▶ **What is needed**: Starting with the line that contains "x := by cases x <;> rfl", reproduce each line through the end of the entries exactly as written.
(Task material begins)
/-! `setShadow` writes shadows. -/

@[simp] theorem setShadow_pending (f : Fld) (v : Nat) : (s.setShadow f v).pending = s.pending := rfl
@[simp] theorem setShadow_part (f : Fld) (v : Nat) : (s.setShadow f v).part = s.part := rfl
@[simp] theorem setShadow_halfId (f : Fld) (v : Nat) : (s.setShadow f v).halfId = s.halfId := rfl
@[simp] theorem setShadow_strap (f : Fld) (v : Nat) : (s.setShadow f v).strap = s.strap := rfl
@[simp] theorem setShadow_now (f : Fld) (v : Nat) : (s.setShadow f v).now = s.now := rfl
@[simp] theorem setShadow_cec (f : Fld) (v : Nat) : (s.setShadow f v).cec = s.cec := rfl
@[simp] theorem setShadow_drawn (f : Fld) (v : Nat) : (s.setShadow f v).drawn = s.drawn := rfl
@[simp] theorem setShadow_regs (f : Fld) (v : Nat) : (s.setShadow f v).regs = s.regs := rfl
@[simp] theorem setShadow_tmr1 (f : Fld) (v : Nat) : (s.setShadow f v).tmr1 = s.tmr1 := rfl
@[simp] theorem setShadow_tmr2 (f : Fld) (v : Nat) : (s.setShadow f v).tmr2 = s.tmr2 := rfl
@[simp] theorem setShadow_xmem (f : Fld) (v : Nat) : (s.setShadow f v).xmem = s.xmem := rfl
@[simp] theorem setShadow_ymem0 (f : Fld) (v : Nat) : (s.setShadow f v).ymem0 = s.ymem0 := rfl
@[simp] theorem setShadow_ymem1 (f : Fld) (v : Nat) : (s.setShadow f v).ymem1 = s.ymem1 := rfl
@[simp] theorem setShadow_pm0 (f : Fld) (v : Nat) : (s.setShadow f v).pm0 = s.pm0 := rfl
@[simp] theorem setShadow_pm1 (f : Fld) (v : Nat) : (s.setShadow f v).pm1 = s.pm1 := rfl
@[simp] theorem setShadow_eccs (f : Fld) (v : Nat) : (s.setShadow f v).eccs = s.eccs := rfl
@[simp] theorem setShadow_touched (f : Fld) (v : Nat) : (s.setShadow f v).touched = s.touched := rfl
@[simp] theorem setShadow_mpSram (f : Fld) (v : Nat) : (s.setShadow f v).mpSram = s.mpSram := rfl
@[simp] theorem setShadow_sram (f : Fld) (v : Nat) : (s.setShadow f v).sram = s.sram := rfl
@[simp] theorem setShadow_mram (f : Fld) (v : Nat) : (s.setShadow f v).mram = s.mram := rfl
@[simp] theorem setShadow_keepArea (f : Fld) (v : Nat) : (s.setShadow f v).keepArea = s.keepArea := rfl
@[simp] theorem setShadow_otp (f : Fld) (v : Nat) : (s.setShadow f v).otp = s.otp := rfl
@[simp] theorem setShadow_flash (f : Fld) (v : Nat) : (s.setShadow f v).flash = s.flash := rfl
@[simp] theorem setShadow_autoArm (f : Fld) (v : Nat) : (s.setShadow f v).autoArm = s.autoArm := rfl
@[simp] theorem setShadow_sys (f : Fld) (v : Nat) : (s.setShadow f v).sys = s.sys := rfl
@[simp] theorem setShadow_rake (f : Fld) (v : Nat) : (s.setShadow f v).rake = s.rake := rfl
@[simp] theorem setShadow_fc (f : Fld) (v : Nat) : (s.setShadow f v).fc = s.fc := rfl
@[simp] theorem setShadow_gd (f : Fld) (v : Nat) : (s.setShadow f v).gd = s.gd := rfl
@[simp] theorem setShadow_pwr (f : Fld) (v : Nat) : (s.setShadow f v).pwr = s.pwr := rfl
@[simp] theorem setShadow_chans (f : Fld) (v : Nat) : (s.setShadow f v).chans = s.chans := rfl
@[simp] theorem setShadow_posM (f : Fld) (v : Nat) : (s.setShadow f v).posM = s.posM := rfl
@[simp] theorem setShadow_posPort (f : Fld) (v : Nat) : (s.setShadow f v).posPort = s.posPort := rfl
@[simp] theorem setShadow_posHall (f : Fld) (v : Nat) : (s.setShadow f v).posHall = s.posHall := rfl
@[simp] theorem setShadow_posPartner (f : Fld) (v : Nat) : (s.setShadow f v).posPartner = s.posPartner := rfl
@[simp] theorem setShadow_partnerAt (f : Fld) (v : Nat) : (s.setShadow f v).partnerAt = s.partnerAt := rfl
@[simp] theorem setShadow_afe (f : Fld) (v : Nat) : (s.setShadow f v).afe = s.afe := rfl
@[simp] theorem setShadow_out (f : Fld) (v : Nat) : (s.setShadow f v).out = s.out := rfl
@[simp] theorem setShadow_ce (f : Fld) (v : Nat) : (s.setShadow f v).ce = s.ce := rfl
@[simp] theorem setShadow_net (f : Fld) (v : Nat) : (s.setShadow f v).net = s.net := rfl
@[simp] theorem setShadow_pan (f : Fld) (v : Nat) : (s.setShadow f v).pan = s.pan := rfl
@[simp] theorem setShadow_brine (f : Fld) (v : Nat) : (s.setShadow f v).brine = s.brine := rfl
@[simp] theorem setShadow_wire (f : Fld) (v : Nat) : (s.setShadow f v).wire = s.wire := rfl
@[simp] theorem setShadow_safe (f : Fld) (v : Nat) : (s.setShadow f v).safe = s.safe := rfl
@[simp] theorem setShadow_logQueue (f : Fld) (v : Nat) : (s.setShadow f v).logQueue = s.logQueue := rfl
@[simp] theorem setShadow_img (f : Fld) (v : Nat) : (s.setShadow f v).img = s.img := rfl
@[simp] theorem setShadow_fuse (f : Fld) (v : Nat) : (s.setShadow f v).fuse = s.fuse := rfl
@[simp] theorem setShadow_mgmt (f : Fld) (v : Nat) : (s.setShadow f v).mgmt = s.mgmt := rfl
@[simp] theorem setShadow_ho (f : Fld) (v : Nat) : (s.setShadow f v).ho = s.ho := rfl

/-! `logEvent` writes logQueue. -/

@[simp] theorem logEvent_pending (a b c : Nat) (d : List Byte) : (s.logEvent a b c d).pending = s.pending := rfl
@[simp] theorem logEvent_part (a b c : Nat) (d : List Byte) : (s.logEvent a b c d).part = s.part := rfl
@[simp] theorem logEvent_halfId (a b c : Nat) (d : List Byte) : (s.logEvent a b c d).halfId = s.halfId := rfl
@[simp] theorem logEvent_strap (a b c : Nat) (d : List Byte) : (s.logEvent a b c d).strap = s.strap := rfl
@[simp] theorem logEvent_now (a b c : Nat) (d : List Byte) : (s.logEvent a b c d).now = s.now := rfl
@[simp] theorem logEvent_cec (a b c : Nat) (d : List Byte) : (s.logEvent a b c d).cec = s.cec := rfl
@[simp] theorem logEvent_drawn (a b c : Nat) (d : List Byte) : (s.logEvent a b c d).drawn = s.drawn := rfl
@[simp] theorem logEvent_regs (a b c : Nat) (d : List Byte) : (s.logEvent a b c d).regs = s.regs := rfl
@[simp] theorem logEvent_shadows (a b c : Nat) (d : List Byte) : (s.logEvent a b c d).shadows = s.shadows := rfl
@[simp] theorem logEvent_tmr1 (a b c : Nat) (d : List Byte) : (s.logEvent a b c d).tmr1 = s.tmr1 := rfl
@[simp] theorem logEvent_tmr2 (a b c : Nat) (d : List Byte) : (s.logEvent a b c d).tmr2 = s.tmr2 := rfl
@[simp] theorem logEvent_xmem (a b c : Nat) (d : List Byte) : (s.logEvent a b c d).xmem = s.xmem := rfl
@[simp] theorem logEvent_ymem0 (a b c : Nat) (d : List Byte) : (s.logEvent a b c d).ymem0 = s.ymem0 := rfl
@[simp] theorem logEvent_ymem1 (a b c : Nat) (d : List Byte) : (s.logEvent a b c d).ymem1 = s.ymem1 := rfl
@[simp] theorem logEvent_pm0 (a b c : Nat) (d : List Byte) : (s.logEvent a b c d).pm0 = s.pm0 := rfl
@[simp] theorem logEvent_pm1 (a b c : Nat) (d : List Byte) : (s.logEvent a b c d).pm1 = s.pm1 := rfl
@[simp] theorem logEvent_eccs (a b c : Nat) (d : List Byte) : (s.logEvent a b c d).eccs = s.eccs := rfl
@[simp] theorem logEvent_touched (a b c : Nat) (d : List Byte) : (s.logEvent a b c d).touched = s.touched := rfl
@[simp] theorem logEvent_mpSram (a b c : Nat) (d : List Byte) : (s.logEvent a b c d).mpSram = s.mpSram := rfl
@[simp] theorem logEvent_sram (a b c : Nat) (d : List Byte) : (s.logEvent a b c d).sram = s.sram := rfl
@[simp] theorem logEvent_mram (a b c : Nat) (d : List Byte) : (s.logEvent a b c d).mram = s.mram := rfl
@[simp] theorem logEvent_keepArea (a b c : Nat) (d : List Byte) : (s.logEvent a b c d).keepArea = s.keepArea := rfl
@[simp] theorem logEvent_otp (a b c : Nat) (d : List Byte) : (s.logEvent a b c d).otp = s.otp := rfl
@[simp] theorem logEvent_flash (a b c : Nat) (d : List Byte) : (s.logEvent a b c d).flash = s.flash := rfl
@[simp] theorem logEvent_autoArm (a b c : Nat) (d : List Byte) : (s.logEvent a b c d).autoArm = s.autoArm := rfl
@[simp] theorem logEvent_sys (a b c : Nat) (d : List Byte) : (s.logEvent a b c d).sys = s.sys := rfl
@[simp] theorem logEvent_rake (a b c : Nat) (d : List Byte) : (s.logEvent a b c d).rake = s.rake := rfl
@[simp] theorem logEvent_fc (a b c : Nat) (d : List Byte) : (s.logEvent a b c d).fc = s.fc := rfl
@[simp] theorem logEvent_gd (a b c : Nat) (d : List Byte) : (s.logEvent a b c d).gd = s.gd := rfl
@[simp] theorem logEvent_pwr (a b c : Nat) (d : List Byte) : (s.logEvent a b c d).pwr = s.pwr := rfl
@[simp] theorem logEvent_chans (a b c : Nat) (d : List Byte) : (s.logEvent a b c d).chans = s.chans := rfl
@[simp] theorem logEvent_posM (a b c : Nat) (d : List Byte) : (s.logEvent a b c d).posM = s.posM := rfl
@[simp] theorem logEvent_posPort (a b c : Nat) (d : List Byte) : (s.logEvent a b c d).posPort = s.posPort := rfl
@[simp] theorem logEvent_posHall (a b c : Nat) (d : List Byte) : (s.logEvent a b c d).posHall = s.posHall := rfl
@[simp] theorem logEvent_posPartner (a b c : Nat) (d : List Byte) : (s.logEvent a b c d).posPartner = s.posPartner := rfl
@[simp] theorem logEvent_partnerAt (a b c : Nat) (d : List Byte) : (s.logEvent a b c d).partnerAt = s.partnerAt := rfl
@[simp] theorem logEvent_afe (a b c : Nat) (d : List Byte) : (s.logEvent a b c d).afe = s.afe := rfl
@[simp] theorem logEvent_out (a b c : Nat) (d : List Byte) : (s.logEvent a b c d).out = s.out := rfl
@[simp] theorem logEvent_ce (a b c : Nat) (d : List Byte) : (s.logEvent a b c d).ce = s.ce := rfl
@[simp] theorem logEvent_net (a b c : Nat) (d : List Byte) : (s.logEvent a b c d).net = s.net := rfl
@[simp] theorem logEvent_pan (a b c : Nat) (d : List Byte) : (s.logEvent a b c d).pan = s.pan := rfl
@[simp] theorem logEvent_brine (a b c : Nat) (d : List Byte) : (s.logEvent a b c d).brine = s.brine := rfl
@[simp] theorem logEvent_wire (a b c : Nat) (d : List Byte) : (s.logEvent a b c d).wire = s.wire := rfl
@[simp] theorem logEvent_safe (a b c : Nat) (d : List Byte) : (s.logEvent a b c d).safe = s.safe := rfl
@[simp] theorem logEvent_img (a b c : Nat) (d : List Byte) : (s.logEvent a b c d).img = s.img := rfl
@[simp] theorem logEvent_fuse (a b c : Nat) (d : List Byte) : (s.logEvent a b c d).fuse = s.fuse := rfl
@[simp] theorem logEvent_mgmt (a b c : Nat) (d : List Byte) : (s.logEvent a b c d).mgmt = s.mgmt := rfl
@[simp] theorem logEvent_ho (a b c : Nat) (d : List Byte) : (s.logEvent a b c d).ho = s.ho := rfl

/-! What the updates themselves store. -/

@[simp] theorem setShadow_shadows (f : Fld) (v : Nat) :
    (s.setShadow f v).shadows = store s.shadows (s.rd f) f.key (v % 2 ^ f.width) := rfl
@[simp] theorem setXWord_xmem (a : Nat) (w : Word) : (s.setXWord a w).xmem = s.xmem.setWord 0 a w := rfl
@[simp] theorem advanceTo_now (n : Nat) : (s.advanceTo n).now = s.now + (n - s.cec) := rfl
@[simp] theorem advanceTo_cec (n : Nat) : (s.advanceTo n).cec = max s.cec n := rfl
@[simp] theorem strm_setStrm (x : Strm) (st : Stream) : (s.setStrm x st).strm x = st := by cases x <;> rfl
@[simp] theorem strm_present (x : Strm) (l : Landed) : (s.present x l).strm x = s.strm x := by cases x <;> rfl
@[simp] theorem pc_hold (x : Strm) (h : Held) : ((s.hold x h).strm x).pc = (s.strm x).pc := by cases x <;> rfl
@[simp] theorem t_hold (x : Strm) (h : Held) : ((s.hold x h).strm x).t = (s.strm x).t := by cases x <;> rfl

end Sys2Proof.Laws
end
(Task material ends)
▶ **Written response**:
@[simp] theorem strm_present (x : Strm) (l : Landed) : (s.present x l).strm x = s.strm x := by cases x <;> rfl
@[simp] theorem pc_hold (x : Strm) (h : Held) : ((s.hold x h).strm x).pc = (s.strm x).pc := by cases x <;> rfl
@[simp] theorem t_hold (x : Strm) (h : Held) : ((s.hold x h).strm x).t = (s.strm x).t := by cases x <;> rfl

end Sys2Proof.Laws
end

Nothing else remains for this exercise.